In recent years, discriminative correlation filter (DCF)-based tracking methods have achieved excellent results, especially in the field of UAVs (Chen et al., 2024; Jin et al., 2024). Early DCF-based trackers (Danelljan et al., 2015b; Henriques et al., 2014) benefited from circular shift sampling to obtain abundant training samples. Meanwhile, discrete Fourier transform (DFT) can convert the convolution calculation in the spatial domain into the dot product calculation in the frequency domain, which greatly reduces computational complexity and promotes the rapid development of related technologies. Based on previous works, the tremendous success of high-performance DCF-based trackers (Zhang et al., 2020, 2022c) can mainly be attributed to the following three aspects: various regularization terms with specific significance, various interference suppression strategies, and robust feature representations. Firstly, the temporal regularization term can emphasize the continuity of the time series to improve the generalization ability (Li et al., 2018b), and the channel regularization term enhances the tracking ability by giving the attention mechanism for learning each channel (Xu et al., 2019b). Secondly, the most representative one of the interference suppression strategies is background-aware correlation filter (BACF) (Kiani Galoogahi et al., 2017), which effectively suppresses background interference by modeling the background, thereby ensuring accurate tracking. Thirdly, as a necessary component for tracker design, robust feature representation methods have developed rapidly, such as histogram of oriented gradient (HOG) (Dalal & Triggs, 2005), color names (CNs) (Van De Weijer et al., 2009), and convolutional neural network (CNN) features (Lu et al., 2018). Among them, deep CNN features are currently the main factors to improve the precision and success rate of the tracker.

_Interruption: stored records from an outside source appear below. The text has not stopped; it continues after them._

/-- The add of a row into its destination: one event at its home (10 R251). -/
def Seat.addRow (q : Seat) (fmt va n v : Nat) : J Unit := do
  let p ← q.dest va n false
  let lines := linesOf p.pa n
  let coh := p.attr = .coh
  if coh then
    need (!lines.any (← getS).isHeld)
    gatherLines lines
    q.meet ((← getS).after (← timeOf q.agent) lines)
  else pure ()
  let t ← timeOf q.agent
  let mut old := 0
  for l in lines do
    let (d, bad) ← if coh then (do return (← getS).homeLine l) else homeRead l
    if bad then endWith 5 ((va - p.pa % 32) / 32 * 32 + 32 * (l - p.pa / 32)) else pure ()
    old := old + d.toNat * 2 ^ (256 * (l - p.pa / 32))
  let new := zipElems (addElem fmt) (elemBits fmt) n (old / 2 ^ (8 * (p.pa % 32)) % 2 ^ (8 * n)) v
  for piece in piecesOf 32 p.pa n do
    let l := piece.1 / 32
    let d : LineData := BitVec.ofNat 256 (new / 2 ^ (8 * (piece.1 - p.pa)) % 2 ^ (8 * piece.2) * 2 ^ (8 * (piece.1 % 32)))
    let m := maskOf (piece.1 % 32) piece.2
    if coh then writeAt t l m d else homeWrite l m d false true

/-- SCATTERADD (10 R251): one row is one transfer unit and one event. -/
def execScatteradd (cluster coreIn : Nat) (s : State) : Host.Outcome State Fault Refusal :=
  unit (.scatteradd cluster coreIn) (copyEvent cluster coreIn 3 (fun q j r _ n => do
    match ← q.index j r with
    | none => pure ()
    | some k => do
      let v ← q.span (j.src + r * j.spitch) n
      q.checkRow (j.dst + k * j.dpitch) n
      q.addRow j.fmt (j.dst + k * j.dpitch) n v)) s

/-- The remote rows of a transfer (10 R252). -/
def CopyJob.rows (j : CopyJob) (pitch : Nat) (bytes : List Byte) : List RmaRow :=
  (numbers 0 j.nrow).map (fun r =>
    { va := bits j.arg 54 0 + r * pitch, len := j.rowlen, data := (bytes.drop (r * j.rowlen)).take j.rowlen })

/-- PUT (10 R252): the local rows are read, and leave once all have been. -/
def execPut (cluster coreIn : Nat) (s : State) : Host.Outcome State Fault Refusal :=
  unit (.put cluster coreIn) (copyEvent cluster coreIn 4 (fun q j r off n => do
    let v ← q.span (j.src + r * j.spitch + off) n
    let bytes := q.job.bytes ++ natBytes n v
    modJob q.k true q.job.jid (fun x => { x with bytes := bytes })
    if r + 1 = j.nrow && j.rowlen ≤ off + n then
      let out : RmaRequest := { pkg := j.pkg, ctx := j.rctx, rkey := j.rkey, put := true, rows := j.rows j.dpitch bytes }
      modS (fun s => { s with rmaSent := s.rmaSent ++ [out] })
    else pure ())) s

/-- GET (10 R252): the request leaves, then each transfer unit's bytes arrive. -/
def execGet (cluster coreIn : Nat) (room : Bool) (answer : RemoteAnswer) (s : State) : Host.Outcome State Fault Refusal :=
  unit (.get cluster coreIn room answer) (do
    let s ← getS
    let e := s.engine cluster true
    let j ← needSome (e.copyCurrent coreIn)
    let c := readCopy j.param
    need (c.op = 5 && !j.ready && j.saved.isNone && !e.stopped j)
    if j.cancel then endJob cluster true j 7 0
    else if !j.sent then do
      need (s.copyTurn cluster = some coreIn)
      modEngine cluster true (fun e => { e with pointer := coreIn })
      runJob cluster true j (fun q => do
        if (← getS).copyBad q.k j.param then endWith 6 0
        else
          q.checkCopy c
          let out : RmaRequest := { pkg := c.pkg, ctx := c.rctx, rkey := c.rkey, put := false, rows := c.rows c.spitch [] }
          modS (fun s => { s with rmaSent := s.rmaSent ++ [out] })
          modJob q.k true j.jid (fun x => { x with
            started := true
            sent := true }))
    else if answer.status = 2 || answer.status = 3 || answer.status = 5 then endJob cluster true j answer.status answer.addr
    else do
      let n := min 256 (c.rowlen - j.pos.getD 1 0)
      need (answer.status = 0 && answer.data.length = n)
      runJob cluster true j (unitOf (fun q c r off n =>
        q.write room c (c.dst + r * c.dpitch + off) n (bytesNat answer.data)))) s

/-- PUT_PUBLISH_ACKNOWLEDGED (10 R252): a put whose bytes have left ends as the remote package answers. -/
def execPutPublishAcknowledged (cluster coreIn : Nat) (answer : RemoteAnswer) (s : State) : Host.Outcome State Fault Refusal :=
  unit (.putPublishAcknowledged cluster coreIn answer) (do
    let s ← getS
    let j ← needSome ((s.engine cluster true).copyCurrent coreIn)
    need ((readCopy j.param).op = 4 && j.sent && (answer.status = 0 || answer.status = 2 || answer.status = 3 || answer.status = 5))
    endJob cluster true j answer.status (if answer.status = 0 then 0 else answer.addr)) s

/-- RETRY_BUDGET_EXHAUSTED (10 R252): a transfer that the transport cannot complete ends FAULT. -/
def execRetryBudgetExhausted (cluster coreIn : Nat) (s : State) : Host.Outcome State Fault Refusal :=
  unit (.retryBudgetExhausted cluster coreIn) (do
    let s ← getS
    let j ← needSome ((s.engine cluster true).copyCurrent coreIn)
    need ((readCopy j.param).remote && j.sent && j.saved.isNone && !j.ready)
    endJob cluster true j 4 0) s

/-- A page of a context that another package reaches (10 R252; 14 R340). -/
def State.contextPage (s : State) (ctx va kind : Nat) : M EngineXlat := do
  match find s.contexts ctx with
  | none => return .denied
  | some c =>
    match ← walk c.root va with
    | .poisoned => return .poison
    | .absent => return .page
    | .leaf level w => return if permits w kind true then .ok (pageOf level w va) else .denied

/-- The window that lets a package reach some bytes of a context (10 R252; 14 R354). -/
def State.windowFor (s : State) (r : RmaRequest) (row : RmaRow) : Bool :=
  match find s.contexts r.ctx with
  | none => false
  | some c => c.windows.any (fun w => w.rkey = r.rkey && w.peer = r.pkg && decide (w.va ≤ row.va) &&
      decide (row.va + row.len ≤ w.va + w.len) && (if r.put then w.put else w.get))

/-- Checks one row of a request: none, or the status and address of its refusal. -/
def checkRma (r : RmaRequest) (row : RmaRow) : M (Option (Nat × Nat)) := do
  let s ← getS
  if !s.windowFor r row then return some (3, row.va)
  else
    let mut out := none
    for p in piecesOf 65536 row.va row.len do
      if out.isNone then
        if apertureBase ≤ p.1 then out := some (3, p.1)
        else match ← s.contextPage r.ctx p.1 (if r.put then 1 else 0) with
          | .ok pg => if r.put && (pg.attr = .rshr || s.inRegion pg.pa p.2) then out := some (3, p.1) else pure ()
          | .page => out := some (2, p.1)
          | .denied => out := some (3, p.1)
          | .poison => out := some (5, p.1 / 32 * 32)
      else pure ()
    return out

/-- The bytes of a row that another package reads, from their homes; the second value is the address of a poisoned line. -/
def readRma (ctx va n : Nat) : M (List Byte × Option Nat) := do
  let mut out := []
  let mut bad := none
  for p in piecesOf 32 va n do
    match ← (← getS).contextPage ctx p.1 0 with
    | .ok pg => do
      let l := pg.pa / 32
      if pg.attr = .coh then recallNow l true else pure ()
      let (d, poison) ← homeRead l
      if poison && bad.isNone then bad := some (p.1 / 32 * 32) else pure ()
      out := out ++ natBytes p.2 (d.toNat / 2 ^ (8 * (pg.pa % 32)) % 2 ^ (8 * p.2))
    | _ => pure ()
  return (out, bad)

/-- RMA_REQUEST (10 R252; 14 R347): a remote package's request is checked; a get is answered with its bytes, a put waits for its publish.
DESIGN CHOICE (log 67): the entry of a refused request holds identity 0 and the floor as its time. -/
def execRmaRequest (request : RmaRequest) (s : State) : Host.Outcome State Fault Refusal :=
  unit (.rmaRequest request) (do
    let s ← getS
    need (s.boot.opened && request.rows.all (fun r => r.len != 0 && (!request.put || r.data.length = r.len)))
    let reply := fun (a : RemoteAnswer) => modS (fun s => { s with rmaAnswers := s.rmaAnswers ++ [a] })
    let mut bad := none
    for r in request.rows do
      if bad.isNone then bad := (← checkRma request r) else pure ()
    match bad with
    | some (st, va) => do
      if st = 3 then modS (fun s => s.logIn request.ctx 5 3 1 0 (word va) s.floor request.pkg) else pure ()
      reply { status := st, addr := va, data := [] }
    | none =>
      if request.put then do
        let n ← draw
        modS (fun s => { s with rma := put s.rma n request })
      else do
        let mut out := []
        let mut poison := none
        for r in request.rows do
          let (b, p) ← readRma request.ctx r.va r.len
          out := out ++ b
          if poison.isNone then poison := p else pure ()
        match poison with
        | some va => reply { status := 5, addr := va, data := [] }
        | none => reply { status := 0, addr := 0, data := out }) s

/-- The lines that a remote put writes, with the bytes. -/
def rmaShadow (r : RmaRequest) : M (Except (Nat × Nat) (FMap Shadow)) := do
  let mut sh : FMap Shadow := []
  let mut bad := none
  for row in r.rows do
    for p in piecesOf 32 row.va row.len do
      let s ← getS
      match ← s.contextPage r.ctx p.1 1 with
      | .ok pg =>
        if pg.attr = .rshr || s.inRegion pg.pa p.2 then bad := some (3, p.1)
        else
          let line := pg.pa / 32
          let m := maskOf (pg.pa % 32) p.2
          let v := bytesNat ((row.data.drop (p.1 - row.va)).take p.2)
          let x := (find sh line).getD {}
          let d : LineData := BitVec.ofNat 256 (v * 2 ^ (8 * (pg.pa % 32)))
          sh := put sh line { x with mask := x.mask ||| m, data := mergeLine x.data d m, attr := pg.attr }
      | .page => bad := some (2, p.1)
      | .denied => bad := some (3, p.1)
      | .poison => bad := some (5, p.1)
  return match bad with
    | some e => .error e
    | none => .ok sh

/-- REMOTE_PUT_PUBLISH (10 R252): the writes of a remote put take effect as one event, and the put is acknowledged. The event
takes the time of the copy unit of cluster 0 as the steward's. -/
def execRemotePutPublish (request : Nat) (s : State) : Host.Outcome State Fault Refusal :=
  unit (.remotePutPublish request) (do
    let s ← getS
    let r ← needSome (find s.rma request)
    modS (fun s => { s with rma := del s.rma request })
    let reply := fun (a : RemoteAnswer) => modS (fun s => { s with rmaAnswers := s.rmaAnswers ++ [a] })
    match ← rmaShadow r with
    | .error (st, va) => do
      if st = 3 then modS (fun s => s.logIn r.ctx 5 3 1 0 (word va) s.floor r.pkg) else pure ()
      reply { status := st, addr := va, data := [] }
    | .ok sh => do
      publishLines (.copyUnit 0) none sh
      reply { status := 0, addr := 0, data := [] }) s

/-- Bytes as words, the last filled with zeros. -/
def packBytes (bs : List Byte) : List Word := (numbers 0 ((bs.length + 7) / 8)).map (fun k => word (bytesNat ((bs.drop (8 * k)).take 8)))

/-- The contributions that a collective's job works on: those of its save area, else its instance's (10 R258). -/
def State.partsOf (s : State) (j : Job) : FMap (List Byte) := j.parts.foldl (fun m p => put m p.1 p.2) (((s.collOf j).map (·.parts)).getD [])

/-- The words of a collective's partials: what the job has read itself, then the contributions by rising rank (10 R258;
notes/assumptions/44.md). -/
def Job.partials (j : Job) (parts : FMap (List Byte)) : List Word := packBytes j.bytes ++ parts.flatMap (fun p => packBytes p.2)

/-- The save area of a copy job (10 R253, R258). -/
def Job.copyArea (s : State) (j : Job) : List Word :=
  (numbers 0 8).map (fun k => j.param.getD k 0) ++
  [setBits (setBits 0 63 32 (j.pos.getD 0 0)) 31 0 (j.pos.getD 1 0),
   setBits (setBits 0 27 16 j.ctx) 15 0 j.jid,
   word (extendTime s.floor j.time)] ++ List.replicate 5 (0 : Word) ++ (if j.kind = 3 then j.partials (s.partsOf j) else [])

/-- COPY_SAVE (10 R253; 15 R378). -/
def execCopySave (cluster : Nat) (s : State) : Host.Outcome State Fault Refusal :=
  unit (.copySave cluster) (saveJob cluster true (fun j => do
    let s ← getS
    modJob cluster true j.jid (fun j => { j with parts := if j.kind = 3 then s.partsOf j else [] })
    return j.copyArea s)) s

/-- COPY_PRE (15 R378). -/
def execCopyPre (cluster : Nat) (v : Word) (s : State) : Host.Outcome State Fault Refusal :=
  unit (.copyPre cluster v) (do
    let s ← getS
    writePre cluster true v (s.copyRunning cluster)) s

Although deep CNN features have made significant progress in improving the tracking performance, the complementarity of hand-crafted features and deep features is often overlooked. Specifically, hand-crafted features are more sensitive to spatial information compared to deep features (Zhang et al., 2022b), while deep features pay more attention to channel information (Xu et al., 2019b). Secondly, the current tracker design lacks effective improvements to specific designs in previous tracking frameworks. For example, when the quality of the response map deviates, existing tracker frameworks rarely check this situation, resulting in tracking failure. This not only loses the guiding significance that the response map can bring to the tracking quality, but also fails to correct abnormal situations such as multi-modality in a timely manner. Finally, most current trackers usually do not enhance the target information but weaken the influence of the background, which ignores the possibility of other candidate targets as the actual tracking objects. To sum up, in order to further improve the tracking performance, the problems analyzed above all need to be urgently addressed.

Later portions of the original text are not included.